--- Provided records Enclosed Below ---

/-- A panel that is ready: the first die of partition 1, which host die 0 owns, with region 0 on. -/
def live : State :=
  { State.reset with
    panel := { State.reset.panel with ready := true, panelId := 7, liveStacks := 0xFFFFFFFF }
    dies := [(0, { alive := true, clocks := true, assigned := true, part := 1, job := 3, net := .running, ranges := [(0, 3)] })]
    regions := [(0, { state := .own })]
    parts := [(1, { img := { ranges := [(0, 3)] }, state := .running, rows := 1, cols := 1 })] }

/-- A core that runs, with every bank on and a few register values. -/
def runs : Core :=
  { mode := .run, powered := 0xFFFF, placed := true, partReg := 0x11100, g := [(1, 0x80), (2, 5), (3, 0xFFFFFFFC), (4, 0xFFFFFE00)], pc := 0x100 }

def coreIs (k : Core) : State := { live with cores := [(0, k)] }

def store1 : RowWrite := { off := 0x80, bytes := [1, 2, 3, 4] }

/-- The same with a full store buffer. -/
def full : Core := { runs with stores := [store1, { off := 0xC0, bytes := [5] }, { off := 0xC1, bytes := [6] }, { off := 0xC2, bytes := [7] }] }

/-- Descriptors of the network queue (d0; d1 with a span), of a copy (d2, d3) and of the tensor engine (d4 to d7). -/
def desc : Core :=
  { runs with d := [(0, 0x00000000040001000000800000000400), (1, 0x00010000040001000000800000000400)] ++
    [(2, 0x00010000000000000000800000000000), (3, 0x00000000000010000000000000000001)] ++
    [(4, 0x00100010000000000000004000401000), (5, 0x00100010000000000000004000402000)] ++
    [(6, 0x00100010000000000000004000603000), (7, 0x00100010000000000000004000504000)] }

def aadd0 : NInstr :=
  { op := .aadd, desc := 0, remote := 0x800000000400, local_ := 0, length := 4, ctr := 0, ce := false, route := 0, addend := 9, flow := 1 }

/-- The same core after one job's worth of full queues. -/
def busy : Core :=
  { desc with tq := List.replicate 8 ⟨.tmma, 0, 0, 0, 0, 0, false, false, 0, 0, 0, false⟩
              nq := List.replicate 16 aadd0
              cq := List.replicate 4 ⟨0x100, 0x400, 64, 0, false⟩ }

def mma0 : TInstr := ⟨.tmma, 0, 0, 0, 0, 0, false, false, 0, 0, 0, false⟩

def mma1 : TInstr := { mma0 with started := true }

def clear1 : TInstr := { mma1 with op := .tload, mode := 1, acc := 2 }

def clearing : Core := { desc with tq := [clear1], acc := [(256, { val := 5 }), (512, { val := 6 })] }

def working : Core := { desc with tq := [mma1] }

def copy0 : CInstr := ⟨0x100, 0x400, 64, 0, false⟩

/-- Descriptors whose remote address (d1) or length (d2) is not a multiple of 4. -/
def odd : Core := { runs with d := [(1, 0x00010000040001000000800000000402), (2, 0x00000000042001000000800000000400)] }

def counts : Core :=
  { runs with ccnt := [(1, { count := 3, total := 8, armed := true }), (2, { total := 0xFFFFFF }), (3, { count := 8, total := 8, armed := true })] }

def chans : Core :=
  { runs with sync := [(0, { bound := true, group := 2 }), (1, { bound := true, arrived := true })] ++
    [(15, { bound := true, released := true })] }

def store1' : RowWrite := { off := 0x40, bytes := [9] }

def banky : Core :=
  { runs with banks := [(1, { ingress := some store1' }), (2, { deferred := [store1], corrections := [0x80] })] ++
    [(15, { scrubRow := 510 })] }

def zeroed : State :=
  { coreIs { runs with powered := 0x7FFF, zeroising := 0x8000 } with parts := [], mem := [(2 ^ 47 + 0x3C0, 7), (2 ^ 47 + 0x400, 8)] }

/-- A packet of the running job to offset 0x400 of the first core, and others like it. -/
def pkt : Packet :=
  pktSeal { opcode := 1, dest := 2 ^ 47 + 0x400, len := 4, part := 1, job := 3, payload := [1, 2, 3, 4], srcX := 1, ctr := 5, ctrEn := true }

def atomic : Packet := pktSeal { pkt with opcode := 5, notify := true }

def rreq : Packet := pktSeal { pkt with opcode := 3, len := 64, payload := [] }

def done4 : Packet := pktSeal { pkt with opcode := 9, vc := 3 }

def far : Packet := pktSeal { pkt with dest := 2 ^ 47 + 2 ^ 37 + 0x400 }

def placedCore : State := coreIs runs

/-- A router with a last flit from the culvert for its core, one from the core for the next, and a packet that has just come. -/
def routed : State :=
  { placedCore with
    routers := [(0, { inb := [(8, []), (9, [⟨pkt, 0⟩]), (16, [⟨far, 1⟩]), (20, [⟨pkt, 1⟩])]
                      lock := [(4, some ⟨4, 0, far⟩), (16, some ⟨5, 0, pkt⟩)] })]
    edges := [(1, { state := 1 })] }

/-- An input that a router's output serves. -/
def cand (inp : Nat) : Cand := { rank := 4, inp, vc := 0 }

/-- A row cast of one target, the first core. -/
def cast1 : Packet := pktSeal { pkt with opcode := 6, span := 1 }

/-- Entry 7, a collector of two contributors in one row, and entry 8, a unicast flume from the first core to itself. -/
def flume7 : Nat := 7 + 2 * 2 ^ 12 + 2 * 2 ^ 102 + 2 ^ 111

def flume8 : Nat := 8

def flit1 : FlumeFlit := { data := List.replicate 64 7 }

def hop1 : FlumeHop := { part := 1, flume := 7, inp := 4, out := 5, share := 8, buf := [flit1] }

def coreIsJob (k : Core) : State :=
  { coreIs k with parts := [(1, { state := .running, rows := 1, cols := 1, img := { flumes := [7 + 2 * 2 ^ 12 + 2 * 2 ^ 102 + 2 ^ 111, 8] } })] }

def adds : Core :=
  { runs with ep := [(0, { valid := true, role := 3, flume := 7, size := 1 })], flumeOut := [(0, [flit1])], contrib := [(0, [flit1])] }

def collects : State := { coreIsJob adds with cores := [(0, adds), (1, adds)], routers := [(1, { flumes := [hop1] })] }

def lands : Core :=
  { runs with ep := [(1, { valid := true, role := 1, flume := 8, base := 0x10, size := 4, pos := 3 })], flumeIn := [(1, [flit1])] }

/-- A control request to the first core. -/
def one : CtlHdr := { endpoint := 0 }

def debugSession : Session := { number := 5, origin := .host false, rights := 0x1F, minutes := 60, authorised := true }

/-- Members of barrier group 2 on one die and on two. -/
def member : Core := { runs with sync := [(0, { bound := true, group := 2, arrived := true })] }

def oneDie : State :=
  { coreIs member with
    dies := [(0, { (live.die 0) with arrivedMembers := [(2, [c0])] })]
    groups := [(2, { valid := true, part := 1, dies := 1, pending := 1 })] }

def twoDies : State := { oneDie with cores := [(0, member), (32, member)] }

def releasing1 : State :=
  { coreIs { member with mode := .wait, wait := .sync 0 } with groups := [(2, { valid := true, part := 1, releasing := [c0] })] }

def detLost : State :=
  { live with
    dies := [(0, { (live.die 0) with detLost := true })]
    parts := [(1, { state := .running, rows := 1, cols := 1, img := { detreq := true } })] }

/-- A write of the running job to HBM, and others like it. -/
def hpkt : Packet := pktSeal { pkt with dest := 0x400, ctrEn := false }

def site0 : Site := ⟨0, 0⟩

--- End of Enclosed Provided records ---

What you have to do →
Copy the data above in its entirety, exactly as given.

Worked solution →
/-- A panel that is ready: the first die of partition 1, which host die 0 owns, with region 0 on. -/
def live : State :=
  { State.reset with
    panel := { State.reset.panel with ready := true, panelId := 7, liveStacks := 0xFFFFFFFF }
    dies := [(0, { alive := true, clocks := true, assigned := true, part := 1, job := 3, net := .running, ranges := [(0, 3)] })]
    regions := [(0, { state := .own })]
    parts := [(1, { img := { ranges := [(0, 3)] }, state := .running, rows := 1, cols := 1 })] }

/-- A core that runs, with every bank on and a few register values. -/
def runs : Core :=
  { mode := .run, powered := 0xFFFF, placed := true, partReg := 0x11100, g := [(1, 0x80), (2, 5), (3, 0xFFFFFFFC), (4, 0xFFFFFE00)], pc := 0x100 }

def coreIs (k : Core) : State := { live with cores := [(0, k)] }

def store1 : RowWrite := { off := 0x80, bytes := [1, 2, 3, 4] }

/-- The same with a full store buffer. -/
def full : Core := { runs with stores := [store1, { off := 0xC0, bytes := [5] }, { off := 0xC1, bytes := [6] }, { off := 0xC2, bytes := [7] }] }

/-- Descriptors of the network queue (d0; d1 with a span), of a copy (d2, d3) and of the tensor engine (d4 to d7). -/
def desc : Core :=
  { runs with d := [(0, 0x00000000040001000000800000000400), (1, 0x00010000040001000000800000000400)] ++
    [(2, 0x00010000000000000000800000000000), (3, 0x00000000000010000000000000000001)] ++
    [(4, 0x00100010000000000000004000401000), (5, 0x00100010000000000000004000402000)] ++
    [(6, 0x00100010000000000000004000603000), (7, 0x00100010000000000000004000504000)] }

def aadd0 : NInstr :=
  { op := .aadd, desc := 0, remote := 0x800000000400, local_ := 0, length := 4, ctr := 0, ce := false, route := 0, addend := 9, flow := 1 }

/-- The same core after one job's worth of full queues. -/
def busy : Core :=
  { desc with tq := List.replicate 8 ⟨.tmma, 0, 0, 0, 0, 0, false, false, 0, 0, 0, false⟩
              nq := List.replicate 16 aadd0
              cq := List.replicate 4 ⟨0x100, 0x400, 64, 0, false⟩ }

def mma0 : TInstr := ⟨.tmma, 0, 0, 0, 0, 0, false, false, 0, 0, 0, false⟩

def mma1 : TInstr := { mma0 with started := true }

def clear1 : TInstr := { mma1 with op := .tload, mode := 1, acc := 2 }

def clearing : Core := { desc with tq := [clear1], acc := [(256, { val := 5 }), (512, { val := 6 })] }

def working : Core := { desc with tq := [mma1] }

def copy0 : CInstr := ⟨0x100, 0x400, 64, 0, false⟩

/-- Descriptors whose remote address (d1) or length (d2) is not a multiple of 4. -/
def odd : Core := { runs with d := [(1, 0x00010000040001000000800000000402), (2, 0x00000000042001000000800000000400)] }

def counts : Core :=
  { runs with ccnt := [(1, { count := 3, total := 8, armed := true }), (2, { total := 0xFFFFFF }), (3, { count := 8, total := 8, armed := true })] }

def chans : Core :=
  { runs with sync := [(0, { bound := true, group := 2 }), (1, { bound := true, arrived := true })] ++
    [(15, { bound := true, released := true })] }

def store1' : RowWrite := { off := 0x40, bytes := [9] }

def banky : Core :=
  { runs with banks := [(1, { ingress := some store1' }), (2, { deferred := [store1], corrections := [0x80] })] ++
    [(15, { scrubRow := 510 })] }

def zeroed : State :=
  { coreIs { runs with powered := 0x7FFF, zeroising := 0x8000 } with parts := [], mem := [(2 ^ 47 + 0x3C0, 7), (2 ^ 47 + 0x400, 8)] }

/-- A packet of the running job to offset 0x400 of the first core, and others like it. -/
def pkt : Packet :=
  pktSeal { opcode := 1, dest := 2 ^ 47 + 0x400, len := 4, part := 1, job := 3, payload := [1, 2, 3, 4], srcX := 1, ctr := 5, ctrEn := true }

def atomic : Packet := pktSeal { pkt with opcode := 5, notify := true }

def rreq : Packet := pktSeal { pkt with opcode := 3, len := 64, payload := [] }

def done4 : Packet := pktSeal { pkt with opcode := 9, vc := 3 }

def far : Packet := pktSeal { pkt with dest := 2 ^ 47 + 2 ^ 37 + 0x400 }

def placedCore : State := coreIs runs

/-- A router with a last flit from the culvert for its core, one from the core for the next, and a packet that has just come. -/
def routed : State :=
  { placedCore with
    routers := [(0, { inb := [(8, []), (9, [⟨pkt, 0⟩]), (16, [⟨far, 1⟩]), (20, [⟨pkt, 1⟩])]
                      lock := [(4, some ⟨4, 0, far⟩), (16, some ⟨5, 0, pkt⟩)] })]
    edges := [(1, { state := 1 })] }

/-- An input that a router's output serves. -/
def cand (inp : Nat) : Cand := { rank := 4, inp, vc := 0 }

/-- A row cast of one target, the first core. -/
def cast1 : Packet := pktSeal { pkt with opcode := 6, span := 1 }

/-- Entry 7, a collector of two contributors in one row, and entry 8, a unicast flume from the first core to itself. -/
def flume7 : Nat := 7 + 2 * 2 ^ 12 + 2 * 2 ^ 102 + 2 ^ 111

def flume8 : Nat := 8

def flit1 : FlumeFlit := { data := List.replicate 64 7 }

def hop1 : FlumeHop := { part := 1, flume := 7, inp := 4, out := 5, share := 8, buf := [flit1] }

def coreIsJob (k : Core) : State :=
  { coreIs k with parts := [(1, { state := .running, rows := 1, cols := 1, img := { flumes := [7 + 2 * 2 ^ 12 + 2 * 2 ^ 102 + 2 ^ 111, 8] } })] }

def adds : Core :=
  { runs with ep := [(0, { valid := true, role := 3, flume := 7, size := 1 })], flumeOut := [(0, [flit1])], contrib := [(0, [flit1])] }

def collects : State := { coreIsJob adds with cores := [(0, adds), (1, adds)], routers := [(1, { flumes := [hop1] })] }

def lands : Core :=
  { runs with ep := [(1, { valid := true, role := 1, flume := 8, base := 0x10, size := 4, pos := 3 })], flumeIn := [(1, [flit1])] }

/-- A control request to the first core. -/
def one : CtlHdr := { endpoint := 0 }

def debugSession : Session := { number := 5, origin := .host false, rights := 0x1F, minutes := 60, authorised := true }

/-- Members of barrier group 2 on one die and on two. -/
def member : Core := { runs with sync := [(0, { bound := true, group := 2, arrived := true })] }

def oneDie : State :=
  { coreIs member with
    dies := [(0, { (live.die 0) with arrivedMembers := [(2, [c0])] })]
    groups := [(2, { valid := true, part := 1, dies := 1, pending := 1 })] }

def twoDies : State := { oneDie with cores := [(0, member), (32, member)] }

def releasing1 : State :=
  { coreIs { member with mode := .wait, wait := .sync 0 } with groups := [(2, { valid := true, part := 1, releasing := [c0] })] }

def detLost : State :=
  { live with
    dies := [(0, { (live.die 0) with detLost := true })]
    parts := [(1, { state := .running, rows := 1, cols := 1, img := { detreq := true } })] }

/-- A write of the running job to HBM, and others like it. -/
def hpkt : Packet := pktSeal { pkt with dest := 0x400, ctrEn := false }

def site0 : Site := ⟨0, 0⟩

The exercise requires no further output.